TASK INPUT:
::::

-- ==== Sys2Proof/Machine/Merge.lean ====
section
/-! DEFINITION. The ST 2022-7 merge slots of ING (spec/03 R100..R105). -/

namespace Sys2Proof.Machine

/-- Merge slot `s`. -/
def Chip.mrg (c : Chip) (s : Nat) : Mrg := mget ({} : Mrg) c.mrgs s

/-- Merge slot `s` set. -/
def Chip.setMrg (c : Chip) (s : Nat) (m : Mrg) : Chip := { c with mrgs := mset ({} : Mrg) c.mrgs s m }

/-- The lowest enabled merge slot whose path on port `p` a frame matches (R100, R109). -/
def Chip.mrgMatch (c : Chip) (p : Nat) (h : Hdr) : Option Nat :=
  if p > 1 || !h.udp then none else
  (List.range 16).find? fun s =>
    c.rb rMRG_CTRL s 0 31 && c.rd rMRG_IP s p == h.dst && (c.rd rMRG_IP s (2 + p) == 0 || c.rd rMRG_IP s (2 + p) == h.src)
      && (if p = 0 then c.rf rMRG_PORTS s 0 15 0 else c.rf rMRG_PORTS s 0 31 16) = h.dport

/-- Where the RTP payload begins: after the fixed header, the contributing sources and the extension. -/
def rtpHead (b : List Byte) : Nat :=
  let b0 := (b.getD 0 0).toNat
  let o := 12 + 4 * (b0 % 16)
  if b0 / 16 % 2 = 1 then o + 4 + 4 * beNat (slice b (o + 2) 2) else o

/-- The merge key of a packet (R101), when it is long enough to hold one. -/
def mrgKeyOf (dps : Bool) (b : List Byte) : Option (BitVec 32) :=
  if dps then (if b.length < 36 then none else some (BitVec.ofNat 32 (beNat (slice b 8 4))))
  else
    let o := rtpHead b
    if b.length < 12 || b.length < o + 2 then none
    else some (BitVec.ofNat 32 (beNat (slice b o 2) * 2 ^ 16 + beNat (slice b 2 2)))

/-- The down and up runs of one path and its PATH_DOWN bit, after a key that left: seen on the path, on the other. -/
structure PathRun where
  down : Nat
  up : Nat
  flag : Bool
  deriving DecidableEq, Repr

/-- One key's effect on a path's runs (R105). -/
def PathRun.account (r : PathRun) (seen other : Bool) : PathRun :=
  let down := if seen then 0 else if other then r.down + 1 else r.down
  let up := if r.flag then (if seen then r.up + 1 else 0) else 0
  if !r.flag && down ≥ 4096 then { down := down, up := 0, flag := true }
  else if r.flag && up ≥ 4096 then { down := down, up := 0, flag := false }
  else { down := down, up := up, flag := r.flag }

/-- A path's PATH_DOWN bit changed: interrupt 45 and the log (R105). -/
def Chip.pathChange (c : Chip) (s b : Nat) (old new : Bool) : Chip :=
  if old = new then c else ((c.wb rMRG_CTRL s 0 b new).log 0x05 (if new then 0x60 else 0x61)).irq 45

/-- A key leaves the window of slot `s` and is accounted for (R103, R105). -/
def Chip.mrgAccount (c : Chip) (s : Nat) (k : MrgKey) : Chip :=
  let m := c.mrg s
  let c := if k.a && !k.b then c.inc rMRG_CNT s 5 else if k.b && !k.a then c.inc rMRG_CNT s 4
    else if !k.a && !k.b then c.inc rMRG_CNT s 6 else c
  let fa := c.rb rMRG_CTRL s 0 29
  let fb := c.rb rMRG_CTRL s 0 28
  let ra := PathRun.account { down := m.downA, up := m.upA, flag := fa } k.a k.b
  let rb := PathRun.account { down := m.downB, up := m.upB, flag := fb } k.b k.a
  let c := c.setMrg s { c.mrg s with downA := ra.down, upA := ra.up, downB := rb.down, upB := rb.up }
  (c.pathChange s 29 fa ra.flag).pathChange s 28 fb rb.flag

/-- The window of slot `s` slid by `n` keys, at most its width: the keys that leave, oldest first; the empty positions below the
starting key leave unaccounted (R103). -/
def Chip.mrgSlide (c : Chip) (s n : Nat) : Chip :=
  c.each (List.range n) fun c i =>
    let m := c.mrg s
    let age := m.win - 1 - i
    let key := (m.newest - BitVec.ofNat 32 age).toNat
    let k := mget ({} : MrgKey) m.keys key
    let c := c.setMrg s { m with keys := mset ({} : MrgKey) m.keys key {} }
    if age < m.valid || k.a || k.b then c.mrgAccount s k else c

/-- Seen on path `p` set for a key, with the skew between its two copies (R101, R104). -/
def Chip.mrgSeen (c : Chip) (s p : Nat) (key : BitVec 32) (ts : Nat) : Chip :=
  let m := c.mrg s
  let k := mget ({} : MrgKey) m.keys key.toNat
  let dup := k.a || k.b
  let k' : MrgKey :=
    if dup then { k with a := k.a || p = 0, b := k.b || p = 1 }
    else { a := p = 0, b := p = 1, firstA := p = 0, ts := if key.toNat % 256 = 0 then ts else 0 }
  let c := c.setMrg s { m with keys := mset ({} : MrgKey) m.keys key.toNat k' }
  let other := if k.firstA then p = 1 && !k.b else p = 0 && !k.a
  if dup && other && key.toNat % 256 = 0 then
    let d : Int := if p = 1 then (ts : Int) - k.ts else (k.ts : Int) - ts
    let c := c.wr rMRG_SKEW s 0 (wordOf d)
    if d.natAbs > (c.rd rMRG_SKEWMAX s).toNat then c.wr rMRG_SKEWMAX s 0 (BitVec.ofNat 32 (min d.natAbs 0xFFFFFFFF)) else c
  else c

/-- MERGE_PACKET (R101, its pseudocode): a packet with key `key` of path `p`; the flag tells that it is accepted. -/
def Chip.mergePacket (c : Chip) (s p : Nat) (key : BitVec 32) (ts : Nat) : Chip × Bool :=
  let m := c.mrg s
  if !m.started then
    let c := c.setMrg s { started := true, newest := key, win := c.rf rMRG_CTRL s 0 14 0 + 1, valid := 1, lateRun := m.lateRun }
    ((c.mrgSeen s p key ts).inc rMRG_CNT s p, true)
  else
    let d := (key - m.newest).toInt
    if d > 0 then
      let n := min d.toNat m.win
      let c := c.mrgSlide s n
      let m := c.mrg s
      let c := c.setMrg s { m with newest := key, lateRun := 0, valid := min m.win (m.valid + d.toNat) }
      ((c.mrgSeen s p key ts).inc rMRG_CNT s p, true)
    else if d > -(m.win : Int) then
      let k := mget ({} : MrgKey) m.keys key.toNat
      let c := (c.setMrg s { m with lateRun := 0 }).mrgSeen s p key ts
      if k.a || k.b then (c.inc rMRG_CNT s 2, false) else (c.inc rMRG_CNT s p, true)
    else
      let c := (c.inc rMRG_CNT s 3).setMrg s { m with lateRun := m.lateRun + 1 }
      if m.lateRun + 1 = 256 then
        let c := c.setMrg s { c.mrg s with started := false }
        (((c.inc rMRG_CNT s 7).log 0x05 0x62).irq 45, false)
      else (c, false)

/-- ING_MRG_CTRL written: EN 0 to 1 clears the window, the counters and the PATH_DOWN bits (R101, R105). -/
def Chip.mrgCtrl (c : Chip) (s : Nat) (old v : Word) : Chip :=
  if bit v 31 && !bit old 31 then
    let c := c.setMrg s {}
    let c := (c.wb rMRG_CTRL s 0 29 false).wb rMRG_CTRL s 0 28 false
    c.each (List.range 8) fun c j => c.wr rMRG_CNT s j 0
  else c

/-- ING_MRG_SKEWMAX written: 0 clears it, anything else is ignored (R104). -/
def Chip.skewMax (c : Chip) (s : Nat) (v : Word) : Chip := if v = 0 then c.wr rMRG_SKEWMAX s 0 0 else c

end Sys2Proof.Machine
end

::::

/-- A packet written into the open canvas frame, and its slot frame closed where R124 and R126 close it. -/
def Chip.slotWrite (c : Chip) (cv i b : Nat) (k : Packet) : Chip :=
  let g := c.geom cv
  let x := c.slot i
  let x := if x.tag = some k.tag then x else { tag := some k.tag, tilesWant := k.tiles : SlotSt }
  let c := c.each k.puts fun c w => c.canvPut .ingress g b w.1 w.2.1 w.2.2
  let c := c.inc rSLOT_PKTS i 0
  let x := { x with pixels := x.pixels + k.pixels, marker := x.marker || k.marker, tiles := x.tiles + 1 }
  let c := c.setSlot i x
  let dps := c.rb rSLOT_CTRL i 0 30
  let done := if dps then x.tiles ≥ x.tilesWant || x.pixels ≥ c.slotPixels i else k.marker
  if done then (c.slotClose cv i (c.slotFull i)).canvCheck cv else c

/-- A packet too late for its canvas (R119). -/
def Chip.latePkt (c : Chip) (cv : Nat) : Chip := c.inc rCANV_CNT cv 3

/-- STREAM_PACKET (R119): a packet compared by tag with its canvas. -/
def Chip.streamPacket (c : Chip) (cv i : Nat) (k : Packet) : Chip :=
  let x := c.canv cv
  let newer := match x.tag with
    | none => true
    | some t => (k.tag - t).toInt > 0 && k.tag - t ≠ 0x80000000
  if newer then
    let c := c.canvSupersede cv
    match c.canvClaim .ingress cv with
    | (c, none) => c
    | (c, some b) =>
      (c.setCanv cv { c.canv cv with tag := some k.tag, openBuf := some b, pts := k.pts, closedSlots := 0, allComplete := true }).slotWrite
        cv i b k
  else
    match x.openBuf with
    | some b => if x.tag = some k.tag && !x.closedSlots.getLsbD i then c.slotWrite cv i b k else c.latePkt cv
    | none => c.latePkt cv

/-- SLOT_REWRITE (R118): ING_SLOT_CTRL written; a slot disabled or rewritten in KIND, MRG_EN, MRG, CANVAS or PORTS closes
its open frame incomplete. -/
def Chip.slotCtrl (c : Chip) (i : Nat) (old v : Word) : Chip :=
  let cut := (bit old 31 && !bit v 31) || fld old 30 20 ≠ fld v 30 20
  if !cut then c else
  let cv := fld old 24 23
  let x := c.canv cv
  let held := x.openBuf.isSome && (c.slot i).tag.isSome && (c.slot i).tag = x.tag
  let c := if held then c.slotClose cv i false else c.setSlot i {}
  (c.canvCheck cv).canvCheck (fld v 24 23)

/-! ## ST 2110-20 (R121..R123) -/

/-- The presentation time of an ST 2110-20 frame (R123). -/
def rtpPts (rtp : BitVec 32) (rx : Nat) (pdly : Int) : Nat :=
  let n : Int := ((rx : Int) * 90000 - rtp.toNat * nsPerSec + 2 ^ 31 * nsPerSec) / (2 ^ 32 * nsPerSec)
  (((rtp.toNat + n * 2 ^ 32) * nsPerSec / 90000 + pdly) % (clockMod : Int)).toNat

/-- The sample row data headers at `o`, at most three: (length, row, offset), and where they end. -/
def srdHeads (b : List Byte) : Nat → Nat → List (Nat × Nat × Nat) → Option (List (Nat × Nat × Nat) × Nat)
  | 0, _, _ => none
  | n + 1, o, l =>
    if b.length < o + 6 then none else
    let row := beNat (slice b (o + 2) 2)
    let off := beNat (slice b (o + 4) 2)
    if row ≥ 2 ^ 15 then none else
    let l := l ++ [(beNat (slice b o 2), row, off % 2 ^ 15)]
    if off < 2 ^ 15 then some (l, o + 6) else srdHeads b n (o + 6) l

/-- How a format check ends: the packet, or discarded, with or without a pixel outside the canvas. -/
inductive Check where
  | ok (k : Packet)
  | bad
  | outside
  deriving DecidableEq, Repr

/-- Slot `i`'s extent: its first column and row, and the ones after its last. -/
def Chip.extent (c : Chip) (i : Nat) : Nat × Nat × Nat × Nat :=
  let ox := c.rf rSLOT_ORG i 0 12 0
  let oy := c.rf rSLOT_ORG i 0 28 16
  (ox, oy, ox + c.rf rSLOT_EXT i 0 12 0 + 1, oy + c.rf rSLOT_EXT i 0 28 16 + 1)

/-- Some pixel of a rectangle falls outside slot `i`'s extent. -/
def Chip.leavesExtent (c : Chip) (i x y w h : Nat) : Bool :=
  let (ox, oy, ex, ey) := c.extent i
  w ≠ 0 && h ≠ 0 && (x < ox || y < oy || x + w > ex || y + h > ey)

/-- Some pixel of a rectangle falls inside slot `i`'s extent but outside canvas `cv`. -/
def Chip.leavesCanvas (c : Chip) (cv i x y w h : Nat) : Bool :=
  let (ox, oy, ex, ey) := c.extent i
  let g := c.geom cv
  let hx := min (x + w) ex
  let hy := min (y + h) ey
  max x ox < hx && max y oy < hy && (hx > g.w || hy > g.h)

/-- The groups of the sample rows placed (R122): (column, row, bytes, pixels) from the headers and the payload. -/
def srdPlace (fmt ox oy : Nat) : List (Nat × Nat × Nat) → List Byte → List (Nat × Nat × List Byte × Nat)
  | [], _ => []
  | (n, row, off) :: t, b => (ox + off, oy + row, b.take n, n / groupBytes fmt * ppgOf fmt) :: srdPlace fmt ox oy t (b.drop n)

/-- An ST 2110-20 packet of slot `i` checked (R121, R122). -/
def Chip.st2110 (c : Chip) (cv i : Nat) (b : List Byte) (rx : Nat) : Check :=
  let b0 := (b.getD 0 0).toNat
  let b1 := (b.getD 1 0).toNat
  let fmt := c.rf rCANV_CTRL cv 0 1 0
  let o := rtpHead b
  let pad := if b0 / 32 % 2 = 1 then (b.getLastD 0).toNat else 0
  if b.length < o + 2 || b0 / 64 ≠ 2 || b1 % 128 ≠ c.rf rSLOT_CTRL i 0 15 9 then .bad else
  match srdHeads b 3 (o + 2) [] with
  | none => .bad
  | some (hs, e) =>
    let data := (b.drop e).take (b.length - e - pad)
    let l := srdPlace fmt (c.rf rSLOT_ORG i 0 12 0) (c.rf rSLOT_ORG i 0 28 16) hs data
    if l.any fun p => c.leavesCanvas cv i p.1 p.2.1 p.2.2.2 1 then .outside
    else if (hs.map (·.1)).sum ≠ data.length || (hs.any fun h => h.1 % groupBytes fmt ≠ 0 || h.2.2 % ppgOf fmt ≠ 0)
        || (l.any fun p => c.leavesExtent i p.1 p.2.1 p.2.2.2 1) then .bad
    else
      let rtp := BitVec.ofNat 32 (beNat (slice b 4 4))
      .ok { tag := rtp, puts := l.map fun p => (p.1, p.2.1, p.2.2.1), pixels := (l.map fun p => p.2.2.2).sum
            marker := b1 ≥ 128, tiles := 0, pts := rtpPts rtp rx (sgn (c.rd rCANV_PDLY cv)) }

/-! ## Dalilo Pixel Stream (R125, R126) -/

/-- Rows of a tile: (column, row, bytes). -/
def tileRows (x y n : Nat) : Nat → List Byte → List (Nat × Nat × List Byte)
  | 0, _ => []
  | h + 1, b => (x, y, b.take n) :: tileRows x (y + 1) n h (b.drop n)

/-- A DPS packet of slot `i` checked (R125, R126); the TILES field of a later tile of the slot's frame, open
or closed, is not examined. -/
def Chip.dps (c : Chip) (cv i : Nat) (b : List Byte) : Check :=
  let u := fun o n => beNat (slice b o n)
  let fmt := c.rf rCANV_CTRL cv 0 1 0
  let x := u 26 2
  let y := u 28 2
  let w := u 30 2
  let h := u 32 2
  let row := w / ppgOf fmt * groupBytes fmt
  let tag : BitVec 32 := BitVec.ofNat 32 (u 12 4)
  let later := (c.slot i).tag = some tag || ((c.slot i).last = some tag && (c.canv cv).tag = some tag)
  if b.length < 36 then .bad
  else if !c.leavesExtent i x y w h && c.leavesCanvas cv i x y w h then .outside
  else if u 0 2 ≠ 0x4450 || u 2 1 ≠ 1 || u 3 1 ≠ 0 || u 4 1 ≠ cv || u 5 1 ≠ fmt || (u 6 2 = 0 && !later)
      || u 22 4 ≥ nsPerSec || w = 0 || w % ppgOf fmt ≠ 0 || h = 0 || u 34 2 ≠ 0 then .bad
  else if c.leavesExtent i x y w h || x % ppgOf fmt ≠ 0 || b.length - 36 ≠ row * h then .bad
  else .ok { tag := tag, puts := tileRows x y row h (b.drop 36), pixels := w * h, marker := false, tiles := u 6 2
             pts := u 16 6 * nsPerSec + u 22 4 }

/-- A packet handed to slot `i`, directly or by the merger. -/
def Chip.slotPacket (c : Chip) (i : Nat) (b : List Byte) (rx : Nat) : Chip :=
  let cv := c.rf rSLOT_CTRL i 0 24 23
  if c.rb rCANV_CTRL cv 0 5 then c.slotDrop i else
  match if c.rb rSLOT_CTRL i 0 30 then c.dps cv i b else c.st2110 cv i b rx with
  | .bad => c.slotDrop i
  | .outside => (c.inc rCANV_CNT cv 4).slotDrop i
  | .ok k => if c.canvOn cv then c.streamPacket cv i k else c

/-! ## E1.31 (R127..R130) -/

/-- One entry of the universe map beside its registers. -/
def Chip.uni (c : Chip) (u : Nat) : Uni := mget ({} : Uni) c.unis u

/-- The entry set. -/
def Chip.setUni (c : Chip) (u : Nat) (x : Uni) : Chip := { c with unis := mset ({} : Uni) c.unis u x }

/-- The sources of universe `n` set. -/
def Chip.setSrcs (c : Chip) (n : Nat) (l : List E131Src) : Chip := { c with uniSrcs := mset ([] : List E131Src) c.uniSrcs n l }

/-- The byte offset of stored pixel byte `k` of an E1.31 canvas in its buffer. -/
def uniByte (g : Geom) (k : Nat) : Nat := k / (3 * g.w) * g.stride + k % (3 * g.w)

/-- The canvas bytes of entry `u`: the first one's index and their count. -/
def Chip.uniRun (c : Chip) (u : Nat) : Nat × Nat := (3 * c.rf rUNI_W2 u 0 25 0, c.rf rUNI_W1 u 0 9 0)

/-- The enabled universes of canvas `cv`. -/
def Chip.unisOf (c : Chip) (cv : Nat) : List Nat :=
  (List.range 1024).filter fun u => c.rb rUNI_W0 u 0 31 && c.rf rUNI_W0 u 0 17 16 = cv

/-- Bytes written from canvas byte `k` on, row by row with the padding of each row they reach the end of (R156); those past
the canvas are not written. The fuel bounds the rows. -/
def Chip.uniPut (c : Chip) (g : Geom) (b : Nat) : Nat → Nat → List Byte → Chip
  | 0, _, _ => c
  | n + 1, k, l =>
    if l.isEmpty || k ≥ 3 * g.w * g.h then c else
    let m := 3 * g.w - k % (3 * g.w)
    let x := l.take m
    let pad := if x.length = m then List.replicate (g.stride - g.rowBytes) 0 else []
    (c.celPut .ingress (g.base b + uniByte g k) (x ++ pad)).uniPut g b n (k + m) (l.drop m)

::::

PROBLEM REQUIREMENTS:
Scan the lines above for "else if !c.leavesExtent" and for "pts := u 16". Repeat exactly the line holding each of them and every line in between.

WRITTEN SOLUTION:
  else if !c.leavesExtent i x y w h && c.leavesCanvas cv i x y w h then .outside
  else if u 0 2 ≠ 0x4450 || u 2 1 ≠ 1 || u 3 1 ≠ 0 || u 4 1 ≠ cv || u 5 1 ≠ fmt || (u 6 2 = 0 && !later)
      || u 22 4 ≥ nsPerSec || w = 0 || w % ppgOf fmt ≠ 0 || h = 0 || u 34 2 ≠ 0 then .bad
  else if c.leavesExtent i x y w h || x % ppgOf fmt ≠ 0 || b.length - 36 ≠ row * h then .bad
  else .ok { tag := tag, puts := tileRows x y row h (b.drop 36), pixels := w * h, marker := false, tiles := u 6 2
             pts := u 16 6 * nsPerSec + u 22 4 }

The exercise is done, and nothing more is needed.